In the entries that follow, say how many lines contain the string "putBatchesDone". Give no other words.
===== RECORDS SHOWN =====
-- ==== Sys2Proof/Laws/FrameMapping.lean ====
section
/-! SUPPORT. What the operations of Machine/Mapping.lean leave unchanged. -/

set_option linter.unusedTactic false
set_option linter.unreachableTactic false

namespace Sys2Proof.Machine

variable {β : Type} {π : State → β} {x : β}

theorem mapStoreWord_frame (hCw : Blind π State.putCw) (u : Nat) (p : Nat) (w : Nat) (v : Word) (s : State)
    (hk : π s = x) :
    π (mapStoreWord u p w v s) = x := by
  unfold mapStoreWord
  try dsimp only
  repeat' first
    | with_reducible first
      | assumption | apply cwSet_frame | apply frame_foldl | apply frame_ite
    | split | intro _

theorem mapPlan_frame (hCw : Blind π State.putCw) (u : Nat) (p : Nat) (ws : List MapWrite) (s : State) (hk : π s = x) :
    π (mapPlan u p ws s) = x := by
  unfold mapPlan
  try dsimp only
  repeat' first
    | with_reducible first
      | assumption | apply mapStoreWord_frame | apply frame_foldl | apply frame_ite
    | split | intro _

theorem refreshTribs_frame (hCells : Blind π State.putCells) (hFramers : Blind π State.putFramers)
    (hTrackers : Blind π State.putTrackers) (s : State) (hk : π s = x) :
    π (refreshTribs s) = x := by
  unfold refreshTribs
  try dsimp only
  repeat' first
    | with_reducible first
      | assumption | apply releaseStream_frame | apply frame_foldl | apply frame_ite
    | split | intro _

theorem applyMap_frame (hCw : Blind π State.putCw) (hPorts : Blind π State.putPorts) (before : State) (plan : State)
    (u : Nat) (p : Nat) (w : Nat) (v : Word) (s : State) (hk : π s = x) :
    FrameE π x (applyMap before plan u p w v s) := by
  unfold applyMap
  try dsimp only
  repeat' first
    | with_reducible first
      | assumption | exact frameE_error | apply mapStoreWord_frame | apply portPut_frame | apply frame_foldl
      | apply frame_ite | apply frameE_ok | apply frameE_ite
    | split | intro _

theorem applyMapWrites_frame (hBatchesDone : Blind π State.putBatchesDone) (hCw : Blind π State.putCw)
    (hHq : Blind π State.putHq) (hIntPend : Blind π State.putIntPend) (hMsixPba : Blind π State.putMsixPba)
    (hOut : Blind π State.putOut) (hPorts : Blind π State.putPorts) (r : PortRef) (ws : List MapWrite) (s : State)
    (hk : π s = x) :
    π (applyMapWrites r ws s) = x := by
  unfold applyMapWrites
  try dsimp only
  repeat' first
    | with_reducible first
      | assumption | exact frameE_error | apply settle_frame | apply applyMap_frame | apply mapPlan_frame
      | apply frame_foldl | apply frame_ite | apply frameE_ok | apply frameE_ite
    | split | intro _

theorem execMapCfg_frame (hBatchesDone : Blind π State.putBatchesDone) (hCw : Blind π State.putCw)
    (hHq : Blind π State.putHq) (hIntPend : Blind π State.putIntPend) (hMsixPba : Blind π State.putMsixPba)
    (hOut : Blind π State.putOut) (hPorts : Blind π State.putPorts) (r : PortRef) (ws : List MapWrite) (s : State)
    (hk : π s = x) :
    FrameR π x (execMapCfg r ws s) := by
  unfold execMapCfg
  try dsimp only
  repeat' first
    | with_reducible first
      | assumption | apply applyMapWrites_frame | apply frame_foldl | apply frame_ite | apply frameR_next
    | split | intro _

theorem execMapTxRun_frame (hBatchesDone : Blind π State.putBatchesDone) (hCw : Blind π State.putCw)
    (hHq : Blind π State.putHq) (hIntPend : Blind π State.putIntPend) (hMsixPba : Blind π State.putMsixPba)
    (hOut : Blind π State.putOut) (hPorts : Blind π State.putPorts) (r : PortRef) (ws : List RunWrite) (s : State)
    (hk : π s = x) :
    FrameR π x (execMapTxRun r ws s) := by
  unfold execMapTxRun
  try dsimp only
  repeat' first
    | with_reducible first
      | assumption | apply applyMapWrites_frame | apply frame_foldl | apply frame_ite | apply frameR_next
    | split | intro _

theorem landRxRuns_frame (hCells : Blind π State.putCells) (hFramers : Blind π State.putFramers)
    (hPorts : Blind π State.putPorts) (hTrackers : Blind π State.putTrackers) (u : Nat) (p : Nat) (s : State)
    (hk : π s = x) :
    π (landRxRuns u p s) = x := by
  unfold landRxRuns
  try dsimp only
  repeat' first
    | with_reducible first
      | assumption | apply refreshTribs_frame | apply portPut_frame | apply frame_foldl | apply frame_ite
    | split | intro _

theorem execMapRxRun_frame (hBatchesDone : Blind π State.putBatchesDone) (hCells : Blind π State.putCells)
    (hCw : Blind π State.putCw) (hFramers : Blind π State.putFramers) (hHq : Blind π State.putHq)
    (hIntPend : Blind π State.putIntPend) (hMsixPba : Blind π State.putMsixPba) (hOut : Blind π State.putOut)
    (hPorts : Blind π State.putPorts) (hTrackers : Blind π State.putTrackers) (r : PortRef) (step : RunStep)
    (s : State) (hk : π s = x) :
    FrameR π x (execMapRxRun r step s) := by
  unfold execMapRxRun
  try dsimp only
  repeat' first
    | with_reducible first
      | assumption | apply landRxRuns_frame | apply applyMapWrites_frame | apply frame_foldl | apply frame_ite
      | apply frameR_next
    | split | intro _

theorem landTxRuns_frame (hPorts : Blind π State.putPorts) (u : Nat) (p : Nat) (s : State) (hk : π s = x) :
    π (landTxRuns u p s) = x := by
  unfold landTxRuns
  try dsimp only
  repeat' first
    | with_reducible first
      | assumption | apply portPut_frame | apply frame_foldl | apply frame_ite
    | split | intro _

theorem execMapPortStart_frame (hCells : Blind π State.putCells) (hFramers : Blind π State.putFramers)
    (hPorts : Blind π State.putPorts) (hTrackers : Blind π State.putTrackers) (r : PortRef) (s : State) (hk : π s = x) :
    FrameR π x (execMapPortStart r s) := by
  unfold execMapPortStart
  try dsimp only
  repeat' first
    | with_reducible first
      | assumption | apply refreshTribs_frame | apply portPut_frame | apply frame_foldl | apply frame_ite
      | apply frameR_next
    | split | intro _

theorem execMapCntClr_frame (hPorts : Blind π State.putPorts) (r : PortRef) (s : State) (hk : π s = x) :
    FrameR π x (execMapCntClr r s) := by
  unfold execMapCntClr
  try dsimp only
  repeat' first
    | with_reducible first
      | assumption | apply portPut_frame | apply frame_foldl | apply frame_ite | apply frameR_next
    | split | intro _

theorem countPort0_frame (hPorts : Blind π State.putPorts) (k : Nat) (hi : Nat) (lo : Nat) (n : Nat) (s : State)
    (hk : π s = x) :
    π (countPort0 k hi lo n s) = x := by
  unfold countPort0
  try dsimp only
  repeat' first
    | with_reducible first
      | assumption | apply portPut_frame | apply frame_foldl | apply frame_ite
    | split | intro _

theorem countPort1_frame (hPorts : Blind π State.putPorts) (k : Nat) (hi : Nat) (lo : Nat) (n : Nat) (s : State)
    (hk : π s = x) :
    π (countPort1 k hi lo n s) = x := by
  unfold countPort1
  try dsimp only
  repeat' first
    | with_reducible first
      | assumption | apply portPut_frame | apply frame_foldl | apply frame_ite
    | split | intro _

theorem execClientReplacementStart_frame (hPorts : Blind π State.putPorts) (r : PortRef) (rx : Bool) (s : State)
    (hk : π s = x) :
    FrameR π x (execClientReplacementStart r rx s) := by
  unfold execClientReplacementStart
  try dsimp only
  repeat' first
    | with_reducible first
      | assumption | apply portPut_frame | apply frame_foldl | apply frame_ite | apply frameR_next
    | split | intro _

theorem execClientReplacementEnd_frame (hPorts : Blind π State.putPorts) (r : PortRef) (rx : Bool) (s : State)
    (hk : π s = x) :
    FrameR π x (execClientReplacementEnd r rx s) := by
  unfold execClientReplacementEnd
  try dsimp only
  repeat' first
    | with_reducible first
      | assumption | apply portPut_frame | apply frame_foldl | apply frame_ite | apply frameR_next
    | split | intro _

theorem execGfpCsfSend_frame (hOut : Blind π State.putOut) (r : PortRef) (s : State) (hk : π s = x) :
    FrameR π x (execGfpCsfSend r s) := by
  unfold execGfpCsfSend
  try dsimp only
  repeat' first
    | with_reducible first
      | assumption | apply emit_frame | apply frame_foldl | apply frame_ite | apply frameR_next
    | split | intro _

theorem execCsfRxTimeout_frame (hPorts : Blind π State.putPorts) (r : PortRef) (s : State) (hk : π s = x) :
    FrameR π x (execCsfRxTimeout r s) := by
  unfold execCsfRxTimeout
  try dsimp only
  repeat' first
    | with_reducible first
      | assumption | apply portPut_frame | apply frame_foldl | apply frame_ite | apply frameR_next
    | split | intro _

theorem applyCal_frame (hCw : Blind π State.putCw) (u : Nat) (idx : Nat) (v : Word) (s : State) (hk : π s = x) :
    FrameE π x (applyCal u idx v s) := by
  unfold applyCal
  try dsimp only
  repeat' first
    | with_reducible first
      | assumption | exact frameE_error | apply cwSet_frame | apply frame_foldl | apply frame_ite | apply frameE_ok
      | apply frameE_ite
    | split | intro _

theorem applyShim_frame (hCw : Blind π State.putCw) (hPorts : Blind π State.putPorts) (u : Nat) (p : Nat) (v : Word)
    (s : State) (hk : π s = x) :
    FrameE π x (applyShim u p v s) := by
  unfold applyShim
  try dsimp only
  repeat' first
    | with_reducible first
      | assumption | exact frameE_error | apply mapStoreWord_frame | apply portPut_frame | apply frame_foldl
      | apply frame_ite | apply frameE_ok | apply frameE_ite
    | split | intro _

theorem execShimCalReq_frame (hBatchesDone : Blind π State.putBatchesDone) (hCw : Blind π State.putCw)
    (hHq : Blind π State.putHq) (hIntPend : Blind π State.putIntPend) (hMsixPba : Blind π State.putMsixPba)
    (hOut : Blind π State.putOut) (hPorts : Blind π State.putPorts) (r : PortRef) (w : CtlWrite) (s : State)
    (hk : π s = x) :
    FrameR π x (execShimCalReq r w s) := by
  unfold execShimCalReq
  try dsimp only
  repeat' first
    | with_reducible first
      | assumption | exact frameE_error | apply applyShim_frame | apply settle_frame | apply frame_foldl
      | apply frame_ite | apply frameE_ok | apply frameE_ite | apply frameR_next
    | split | intro _

theorem execFlexeCalSwitch_frame (hPorts : Blind π State.putPorts) (r : PortRef) (s : State) (hk : π s = x) :
    FrameR π x (execFlexeCalSwitch r s) := by
  unfold execFlexeCalSwitch
  try dsimp only
  repeat' first
    | with_reducible first
      | assumption | apply portPut_frame | apply countPort0_frame | apply frame_foldl | apply frame_ite
      | apply frameR_next
    | split | intro _

theorem execFlexeCalTimeout_frame (hCw : Blind π State.putCw) (hHq : Blind π State.putHq)
    (hIntPend : Blind π State.putIntPend) (hMsixPba : Blind π State.putMsixPba) (hOut : Blind π State.putOut)
    (hPorts : Blind π State.putPorts) (r : PortRef) (s : State) (hk : π s = x) :
    FrameR π x (execFlexeCalTimeout r s) := by
  unfold execFlexeCalTimeout
  try dsimp only
  repeat' first
    | with_reducible first
      | assumption | apply record0_frame | apply portPut_frame | apply countPort0_frame | apply frame_foldl
      | apply frame_ite | apply frameR_next
    | split | intro _

theorem execGfpFrameRx_frame (hPorts : Blind π State.putPorts) (r : PortRef) (h : GfpHeader) (f : GfpRx) (s : State)
    (hk : π s = x) :
    FrameR π x (execGfpFrameRx r h f s) := by
  unfold execGfpFrameRx
  try dsimp only
  repeat' first
    | with_reducible first
      | assumption | apply portPut_frame | apply countPort1_frame | apply frame_foldl | apply frame_ite
      | apply frameR_next
    | split | intro _

theorem execChanFrameTx_frame (hOut : Blind π State.putOut) (hPorts : Blind π State.putPorts) (r : PortRef)
    (s : State) (hk : π s = x) :
    FrameR π x (execChanFrameTx r s) := by
  unfold execChanFrameTx
  try dsimp only
  repeat' first
    | with_reducible first
      | assumption | apply emit_frame | apply portPut_frame | apply frame_foldl | apply frame_ite | apply frameR_next
    | split | intro _

end Sys2Proof.Machine
end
=====
• EXERCISE ANSWER: 5